Retailer Vera Bradley warned customers on Wednesday of a compromise of its point-of-sale system that allowed hackers to make off with an undisclosed number of credit card records. The breach impacts only retail customers who shopped at one of 159 Vera Bradley locations between July 25 and Sept. 23.
“Cards used on our website have not been affected,” said Julia Bentley, VP of investor relations and communications in an email interview with Threatpost. Vera Bradley has not received any reports from customers of suspected fraudulent bank card activity, Bentley said.
In a statement to its website Vera Bradley said that hackers gained access to its payment processing system and installed a malware program that looked for and collected payment card data.
“The program was specifically designed to find track data in the magnetic stripe of a payment card that may contain the card number, cardholder name, expiration date, and internal verification code as the data was being routed through the affected payment systems,” according to the statement.
Bentley said not all cards used during the time its PoS system was compromised are affected. She added that attackers targeted just bank card data and not other personal information, such as account usernames and passwords, birth dates and Social Security numbers.

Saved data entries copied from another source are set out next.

/-- R417, R428, R430 to R433, R439 to R441: object frames join the pending frames at their cut, FIFO packets are offered,
the frame that has been sent leaves them, denied frames are dropped, and the reference message is sent and withdrawn.
The model's own choices in it: assumption log 2 to 4, 41. -/
def Obligations.CanSendsPendingFrames : Prop :=
  ∀ (s : State) (n : BenchIx) (t sof : Nat) (k : Fin 2) (i : Fin 48) (j : Fin 32) (begun : Bool) (delay : Option Nat)
    (p : CanPending) (fr : CanFrame) (c : Cmd) (w : Word),
    let x := (s.bench n).canTick t
    let now := x.rail.now
    let z := x.can[k]
    let f := x.fifo j
    let per := x.refPeriod k
    let late (q : CanPending) : Bool := q.src = .reference && q.dead.isNone && q.time + per / 2 ≤ now
    let old := z.pending.any fun q => q.src = .object i && q.dead.isNone
    let h := s.bench c.bench
    let hk : Fin 2 := mkIx 1 (fld w 0 0)
    let at' := objAt (fld w 13 8) + 8
    let offers := !(z.pending.any (fun q => q.src = .fifo j) ||
      (match z.urgent with | some u => u.src = .fifo j | none => false))
    let bare (l : List CanPending) : List CanPending := l.map fun q => { q with passed := false }
    let ref : CanFrame := { h0 := x.cw k 0x1C &&& 0x3FFFFFFF#32, h1 := 1, data := [at32 z.cycle 0] }
    ((∀ q ∈ z.pending, x.canAllowed k q.frame = true) → (∀ u, z.urgent = some u → x.canAllowed k u.frame = true) →
      (x.canEn k = true → x.objEn k i = true → x.objInstant k i (now + 1000) = true →
        x.canAllowed k (x.objFrame k i) = true → x.bn.mode = .run ∨ x.bn.mode = .hold → z.state ≠ .off → z.state ≠ .monitoring → z.state ≠ .busOff →
        (∀ u, z.urgent = some u → u.src ≠ .object i) →
        Gives (.objectCut n t k i begun) n s fun b' => (∃ ws vals, (b'.can[k]).pending =
          (if begun || !old then z.pending else z.pending.filter fun q => q.src ≠ .object i) ++
            [{ src := .object i, frame := { x.objFrame k i with data := ws }, time := now + 1000, vals := vals }] ∧
          (x.bn.mode = .hold → ws = frameWords (x.objFrame k i).bytes (x.objPayload k i))) ∧
          (old = true → begun = false → (b'.can[k]).cnt[(6 : Fin 12)] = inc z.cnt[(6 : Fin 12)])) ∧
      (x.canEn k = true → z.state.normal = true → x.bn.mode = .configure ∨ x.bn.mode = .run ∨ x.bn.mode = .hold →
        f.en = true → f.cons = 3 + k.val → f.pkts ≠ 0 → offers = true →
        (x.packetFrame k f.firstPacket = some fr → x.canAllowed k fr = true → Gives (.fifoTxOffer n t k j) n s fun b' =>
          bare (b'.can[k]).pending = bare z.pending ++ [{ src := .fifo j, frame := fr, time := now }] ∧ b'.points = x.points) ∧
        (x.packetFrame k f.firstPacket = none → Gives (.fifoTxOffer n t k j) n s fun b' =>
          (b'.can[k]).cnt[(11 : Fin 12)] = inc z.cnt[(11 : Fin 12)] ∧ (b'.fifo j).pkts + 1 = f.pkts ∧
          (b'.can[k]).pending = z.pending)) ∧
      (Gives (.arbitrationLost n t k) n s fun b' => bare (b'.can[k]).pending = bare (z.pending.filter (·.dead.isNone)) ∧
        b'.points = x.points) ∧
      (z.state.normal = true → z.offer sof = some p → Gives (.txComplete n t k sof delay) n s fun b' =>
        (b'.can[k]).sent = z.sent ++ [p.frame] ∧ (b'.can[k]).txErr = z.txErr - 1 ∧
        bare (b'.can[k]).pending = bare ((z.pending.erase p).filter (·.dead.isNone)) ∧ b'.points = x.points ∧
        (p.src = .reference → (b'.can[k]).refSof = sof)) ∧
      (x.refActive k = true → per ≠ 0 → now % per = 0 → x.canAllowed k ref = true →
        Gives (.referenceMessage n t k) n s fun b' => (b'.can[k]).cycle = (z.cycle + 1) % 64 ∧ b'.points = x.points ∧
        (z.state.normal = true → ∃ q ∈ (b'.can[k]).pending, q.src = .reference ∧ q.time = now ∧
          q.frame = ref))) ∧
    (z.state.normal = true → z.purge.offer now = some p → x.canAllowed k p.frame = false →
      Gives (.arbitrationLost n t k) n s fun b' => p ∉ (b'.can[k]).pending ∧ b'.points = x.points ∧
        bitOf b'.ev[(if k = 0 then 14 else 15 : Fin 18)] 7 = true) ∧
    (z.pending.any late = true → Gives (.refLate n t k false) n s fun b' => (b'.can[k]).pending.any late = false ∧
      (b'.can[k]).cnt[(9 : Fin 12)] = inc z.cnt[(9 : Fin 12)] ∧ b'.points = x.points) ∧
    (Gives (.refLate n t k true) n s fun b' => b'.can = x.can) ∧
    (h.Takes (fun m => m = .run || m = .hold) → h.Answers c → w &&& 0xFFFEC0FE#32 = 0 → fld w 13 8 < 48 →
      (bitOf w 16 = false ∨ (h.objOk hk (fld w 13 8) = true ∧ loadOk (h.canLoad hk (some (fld w 13 8))) = true) →
        Serves (.canObjSet c w) c s fun b' => Completed c .ok (h.nextApply hk (fld w 13 8)) h b' ∧
          (b'.can[hk]).word at' = putBit ((h.can[hk]).word at') 31 (bitOf w 16) ∧
          (∀ q, q ≠ at' → (b'.can[hk]).word q = (h.can[hk]).word q) ∧ b'.points = h.points) ∧
      (bitOf w 16 = true → h.objOk hk (fld w 13 8) = false → Serves (.canObjSet c w) c s fun b' =>
        Completed c .badParam 0 h b' ∧ b'.can = h.can))

/-- R416, R435 to R438, R440, R441: errors raise the error counts, which take the controller to error passive and to
bus-off; recovery, and the integration that precedes taking part in the bus.
The model's own choices in it: assumption log 2 to 4, 41. -/
def Obligations.CanErrorsAndRecovery : Prop :=
  ∀ (s : State) (n : BenchIx) (t : Nat) (k : Fin 2) (typ : Fin 8) (phase late : Bool) (own : Option Nat) (site : CanSite)
    (delay : Option Nat) (c : Cmd),
    let x := (s.bench n).canTick t
    let z := x.can[k]
    let mine := own.bind z.offer
    let steps : Nat × Nat := match site with
      | .frame noFlag _ =>
        if mine = none then (0, 1)
        else if noFlag = true ∧ (typ = 3 ∨ (typ = 4 ∧ z.state = .passive)) then (0, 0) else (8, 0)
      | _ => if mine = none then (0, 8) else (8, 0)
    let tec := z.txErr + steps.1
    let rc := min 255 (z.rxErr + steps.2)
    let h := s.bench c.bench
    let ev (b' : Bench) : Word := b'.ev[(if k = 0 then 14 else 15 : Fin 18)]
    (x.canEn k = true → z.state.normal = true → (∀ p, mine = some p → x.canErrs k p.frame typ.val phase site = true) →
      Gives (.canError n t k (.error typ) phase own late site delay) n s fun b' =>
      (b'.can[k]).cnt[(0 : Fin 12)] = inc z.cnt[(0 : Fin 12)] ∧ (b'.can[k]).errType = typ.val ∧
      (b'.can[k]).txErr = tec ∧ (b'.can[k]).rxErr = rc ∧ b'.points = x.points ∧
      (255 < tec → (b'.can[k]).state = .busOff ∧ (∀ p ∈ (b'.can[k]).pending, p.src = .reference) ∧ bitOf (ev b') 1 = true ∧
        (b'.can[k]).cnt[(1 : Fin 12)] = inc z.cnt[(1 : Fin 12)] ∧ (b'.can[k]).recovering = x.canBorAuto k) ∧
      (tec ≤ 255 → z.state = .active → 127 < tec ∨ 127 < rc → (b'.can[k]).state = .passive ∧ bitOf (ev b') 0 = true) ∧
      (tec ≤ 127 → rc ≤ 127 → (b'.can[k]).state = z.state)) ∧
    (x.canEn k = true → z.state.normal = true → x.canFd k = true →
      (x.canResAct k = false → Gives (.canError n t k .resBit phase own late site delay) n s fun b' =>
        (b'.can[k]).state = .integrating ∧ (b'.can[k]).cnt[(10 : Fin 12)] = inc z.cnt[(10 : Fin 12)] ∧
        (b'.can[k]).txErr = z.txErr ∧ bitOf (ev b') 5 = true ∧ b'.points = x.points) ∧
      (mine = none → Gives (.canError n t k .fdFrame phase own late site delay) n s fun b' => b'.can = x.can ∧ b'.points = x.points)) ∧
    (z.state = .busOff → z.recovering = true ∨ x.canBorAuto k = true → Gives (.busBack n t k) n s fun b' => (b'.can[k]).state = .active ∧
      (b'.can[k]).txErr = 0 ∧ (b'.can[k]).rxErr = 0 ∧ bitOf (ev b') 2 = true ∧ b'.points = x.points) ∧
    (z.recovering = false → x.canBorAuto k = false → Gives (.busBack n t k) n s fun b' => b'.can = x.can ∧ b'.points = x.points) ∧
    (z.state = .integrating → Gives (.canIntegrated n t k) n s fun b' => b'.points = x.points ∧
      (b'.can[k]).state = if x.bn.mode = .shadow then .monitoring
        else if 127 < z.txErr || 127 < z.rxErr then .passive else .active) ∧
    (h.Takes modesCfgRunHold → h.Answers c →
      ((h.can[k]).state = .busOff → h.canBorAuto k = false → Serves (.canRecover c (BitVec.ofNat 32 k)) c s fun b' =>
        Completed c .ok h.acceptance h b' ∧ (b'.can[k]).recovering = true ∧ (b'.can[k]).state = .busOff ∧
        b'.points = h.points) ∧
      ((h.can[k]).state ≠ .busOff → Serves (.canRecover c (BitVec.ofNat 32 k)) c s fun b' =>
        Completed c .badState 0 h b' ∧ b'.can = h.can))


/-! ### Kerf, digest and health recorder (chapter 14) -/

/-- R444 to R448, R450 to R452, R454, R470: arming, disarming, firing and reading; a ready unit fires at the first sample
past its level; an armed channel keeps the samples before the trigger and a capturing one those from it on.
The model's own choices in it: assumption log 2 to 4, 42. -/
def Obligations.KerfCapturesAroundTheTrigger : Prop :=
  ∀ (s : State) (c : Cmd) (n : BenchIx) (t : Nat) (ch : Fin 32) (u : Fin 8) (w pre post : Word) (r : KfRecord),
    let b := s.bench c.bench
    let d := b.kerfDrain b.kfTaps.length
    let x := d.kf.chans[ch]
    let y := d.kf.units[u]
    let at' := b.acceptance / 10 * 10
    let z := (s.bench n).tick t
    let raw : Point := { value := z.fc.seen.raw, quality := qLive, flags := 0, stamp := z.rail.now / 1000 * 1000 }
    let k := z.kf.chans[ch]
    let v := z.kf.units[u]
    let l := b.kf.chans[(mkIx 31 (fld w 4 0) : Fin 32)]
    let seg := fld w 15 8
    (b.Takes modesRun → b.Answers c →
      (post ≠ 0 → pre.toNat < x.cap → x.state = .idle → x.en = true →
        (pre.toNat + post.toNat ≤ x.cap → Serves (.kfArm c (BitVec.ofNat 32 ch) pre post) c s fun b' =>
          Completed c .ok 0 b b' ∧ (b'.kf.chans[ch]).pre = pre.toNat ∧ (b'.kf.chans[ch]).post = post.toNat ∧
          (b'.kf.chans[ch]).state = (if x.blocked then .full else .armed) ∧ (b'.kf.chans[ch]).before = []) ∧
        (x.cap < pre.toNat + post.toNat → Serves (.kfArm c (BitVec.ofNat 32 ch) pre post) c s fun b' =>
          Completed c .postExceeds (x.cap - pre.toNat) b b' ∧ b'.kf = d.kf)) ∧
      (x.cap ≤ pre.toNat → Serves (.kfArm c (BitVec.ofNat 32 ch) pre post) c s fun b' =>
        Completed c .badParam 0 b b' ∧ b'.kf = d.kf) ∧
      (x.state = .capturing → Serves (.kfDisarm c (BitVec.ofNat 32 ch)) c s fun b' => Completed c .ok 1 b b' ∧
        (b'.kf.chans[ch]).state = .idle ∧ ∃ r, Tbl.get none (b'.kf.chans[ch]).records x.next = some r ∧
          fld (r.header.headD 0) 31 28 = 2 ∧ r.unread = true) ∧
      (x.state ≠ .capturing → Serves (.kfDisarm c (BitVec.ofNat 32 ch)) c s fun b' => Completed c .ok 0 b b' ∧
        (b'.kf.chans[ch]).state = .idle ∧ (b'.kf.chans[ch]).records = x.records) ∧
      (Serves (.kfDisarm c 0xFF) c s fun b' =>
        Completed c .ok ((List.finRange 32).filter fun j => (d.kf.chans[j]).state = .capturing).length b b' ∧
        ∀ j : Fin 32, (b'.kf.chans[j]).state = .idle) ∧
      (y.hmode = false → y.until_ = none → Serves (.kfTrigger c (BitVec.ofNat 32 u)) c s fun b' =>
        Completed c .ok at' b b' ∧ (b'.kf.units[u]).count = inc y.count ∧ (b'.kf.units[u]).up = false ∧
        (b'.kf.units[u]).down = false ∧
        (b'.kf.units[u]).until_ = some (at' + y.hold.toNat * 1000)) ∧
      (∀ e, y.hmode = false → y.until_ = some e → at' < e → Serves (.kfTrigger c (BitVec.ofNat 32 u)) c s fun b' =>
        Completed c .ok at' b b' ∧ (b'.kf.units[u]).miss = inc y.miss ∧ (b'.kf.units[u]).count = y.count ∧
        b'.kf.missed = inc d.kf.missed ∧ b'.kf.chans = d.kf.chans)) ∧
    (b.Takes modesAny → b.Answers c → w &&& 0xFFFE00E0#32 = 0 →
      (Tbl.get none l.records seg = some r → r.words.length ≤ c.buf / 4 → Serves (.kfRead c w) c s fun b' =>
        Completed c .ok (4 * r.words.length) b b' ∧ .buffer c.tag r.words ∈ b'.qc.sent ∧ b'.points = b.points ∧
        (bitOf w 16 = true → l.state ≠ .full →
          Tbl.get none (b'.kf.chans[(mkIx 31 (fld w 4 0) : Fin 32)]).records seg = some { r with unread := false })) ∧
      (Tbl.get none l.records seg = some r → c.buf / 4 < r.words.length → l.state ≠ .full → Serves (.kfRead c w) c s fun b' =>
        Completed c .partialDone (c.buf / 4 * 4) b b' ∧ .buffer c.tag (r.words.take (c.buf / 4)) ∈ b'.qc.sent ∧
        b'.kf = b.kf ∧ b'.points = b.points) ∧
      (Tbl.get none l.records seg = none → Serves (.kfRead c w) c s fun b' => Completed c .badState 0 b b' ∧
        b'.kf = b.kf)) ∧
    (z.bn.mode ≠ .run → ∀ src, Gives (.triggerSample n t src) n s fun b' => b'.kf = z.kf ∧ b'.points = z.points) ∧
    (z.bn.mode = .run →
      (v.stype = 2 → v.source < 16 → bitOf (z.fc.seen.raw) v.source = true → v.up = true → v.hmode = false →
        v.until_ = none → Gives (.triggerSample n t .digital) n s fun b' => (b'.kf.units[u]).count = inc v.count ∧
          (b'.kf.units[u]).up = false ∧ b'.points = z.points) ∧
      ((∀ j : Fin 8, (z.kf.units[j]).stype ≠ 2) → k.en = true → k.ctype = 2 → z.kf.busy ≤ z.rail.now →
        (k.state = .armed → Gives (.triggerSample n t .digital) n s fun b' =>
          (b'.kf.chans[ch]).before = (raw :: k.before).take k.cap ∧ (b'.kf.chans[ch]).state = .armed) ∧
        (k.state = .capturing → k.time ≤ raw.stamp → k.after.length + 1 < k.post →
          Gives (.triggerSample n t .digital) n s fun b' => (b'.kf.chans[ch]).after = k.after ++ [raw] ∧
            (b'.kf.chans[ch]).state = .capturing))) ∧
    (k.state = .rearm → Gives (.rearmDone n t ch) n s fun b' => b'.points = z.points ∧
      (b'.kf.chans[ch]).state = if k.blocked then .full else .armed)

/-- R457 to R459, R463, R470: every update enters the reduction of its point, good values alone its count, sum and last
value; at the end of an interval the reductions close and start anew; and the assignment of profiles.
The model's own choices in it: assumption log 2 to 4, 42. -/
def Obligations.DigestReducesEveryUpdate : Prop :=
  ∀ (s : State) (n : BenchIx) (t : Nat) (e : Tap) (rest : List Tap) (c : Cmd) (profs : List Byte) (o : Nat × Nat),
    let x := (s.bench n).tick t
    let now := x.rail.now
    let old := Tbl.get {} x.dg.red e.point
    let h := s.bench c.bench
    let per := fld x.dg.cfg 18 0 * 10000000
    let d (b : Bench) (e : Nat) : Bench := b.digestDrain e b.dgTaps.length
    (x.dgTaps = e :: rest → Gives (.digestUpdate n t) n s fun b' =>
      let r := Tbl.get {} b'.dg.red e.point
      b'.dgTaps = rest ∧ b'.points = x.points ∧ r.qor = old.qor ||| fld e.entry.quality 11 0 ∧
      (∀ q, q ≠ e.point → Tbl.get {} b'.dg.red q = Tbl.get {} x.dg.red q) ∧
      (badQuality e.entry.quality = true → r.count = old.count ∧ r.sum = old.sum ∧ r.last = old.last) ∧
      (badQuality e.entry.quality = false → e.entry.format = 0 → old.count ≠ BitVec.allOnes 32 →
        r.count = old.count + 1 ∧ r.sum = old.sum + s32 e.entry.value ∧ r.last = e.entry.value ∧
        (old.count ≠ 0 → s32 r.min = min (s32 e.entry.value) (s32 old.min) ∧
          s32 r.max = max (s32 e.entry.value) (s32 old.max)))) ∧
    (x.dgTaps = [] → Gives (.digestUpdate n t) n s fun b' => b'.dg = x.dg ∧ b'.points = x.points) ∧
    (x.bn.mode = .run → bitOf x.dg.cfg 31 = true → x.dgMode = false → per ≠ 0 →
      (now % per = 0 → (d x now).dg.open_ = some o → Gives (.intervalEnd n t) n s fun b' =>
        b'.dg.iseq = x.dg.iseq + 1 ∧ b'.dg.red = [] ∧ b'.dg.open_ = some (now, 0) ∧ b'.points = x.points) ∧
      (now % per ≠ 0 → Gives (.intervalEnd n t) n s fun b' => b'.dg = x.dg)) ∧
    (h.Answers c →
      (h.Takes modesCfg → profs.length = 16384 → Serves (.dgSetProfiles c profs) c s fun b' =>
        Completed c .ok 0 h b' ∧ b'.points = h.points ∧ ∀ p, Tbl.get 0 b'.dg.prof p = fld (profs.getD p 0) 5 0) ∧
      (h.Takes modesCfg → profs.length ≠ 16384 → Serves (.dgSetProfiles c profs) c s fun b' =>
        Completed c .badParam 0 h b' ∧ b'.dg = h.dg) ∧
      (h.Takes modesRun → (d h h.acceptance).dg.open_ = some o → Serves (.dgCloseNow c) c s fun b' =>
        Completed c .ok h.acceptance h b' ∧ b'.dg.iseq = h.dg.iseq + 1 ∧ b'.dg.red = [] ∧
        b'.dg.open_ = some (h.acceptance, o.2) ∧ b'.points = h.points))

Vera Bradley said it was made aware of the cyberattack on Sept. 15 when law enforcement contacted the company regarding a “potential data security issue related to (its) retail store network.” Bentley said Vera Bradley contacted FireEye’s incident response team Mandiant to help mitigate the security breach.
Vera Bradley joins a number of retailers also hit by cyber criminals targeting PoS systems this past year.
In March, fast-food chain Wendy’s disclosed it was a victim of a point-of-sale system attack that installed malware on PoS computers affecting 300 franchise restaurants. In June, both the Hard Rock Hotel and Casino Las Vegas and the Noodles & Company fast food chain announced separate breaches that include unauthorized access to credit card data. In August, Eddie Bauer confirmed a breach of its payment card system in the US and Canada.
Several hotel chains, including Kimpton Hotels and Restaurants – a chain of 62 boutique hotels – and HEI Hotels and Resorts – which counts hotel chains like Westin, Marriott, and Sheraton – announced this summer they’ve been hit by payment card malware.
In August, Oracle was forced to issue a password change on its MICROS point of sale systems. Hackers, allegedly associated with the Carbanak Gang embedded code on the MICROS support site, allowing them to steal usernames and passwords from customers logged in a support website.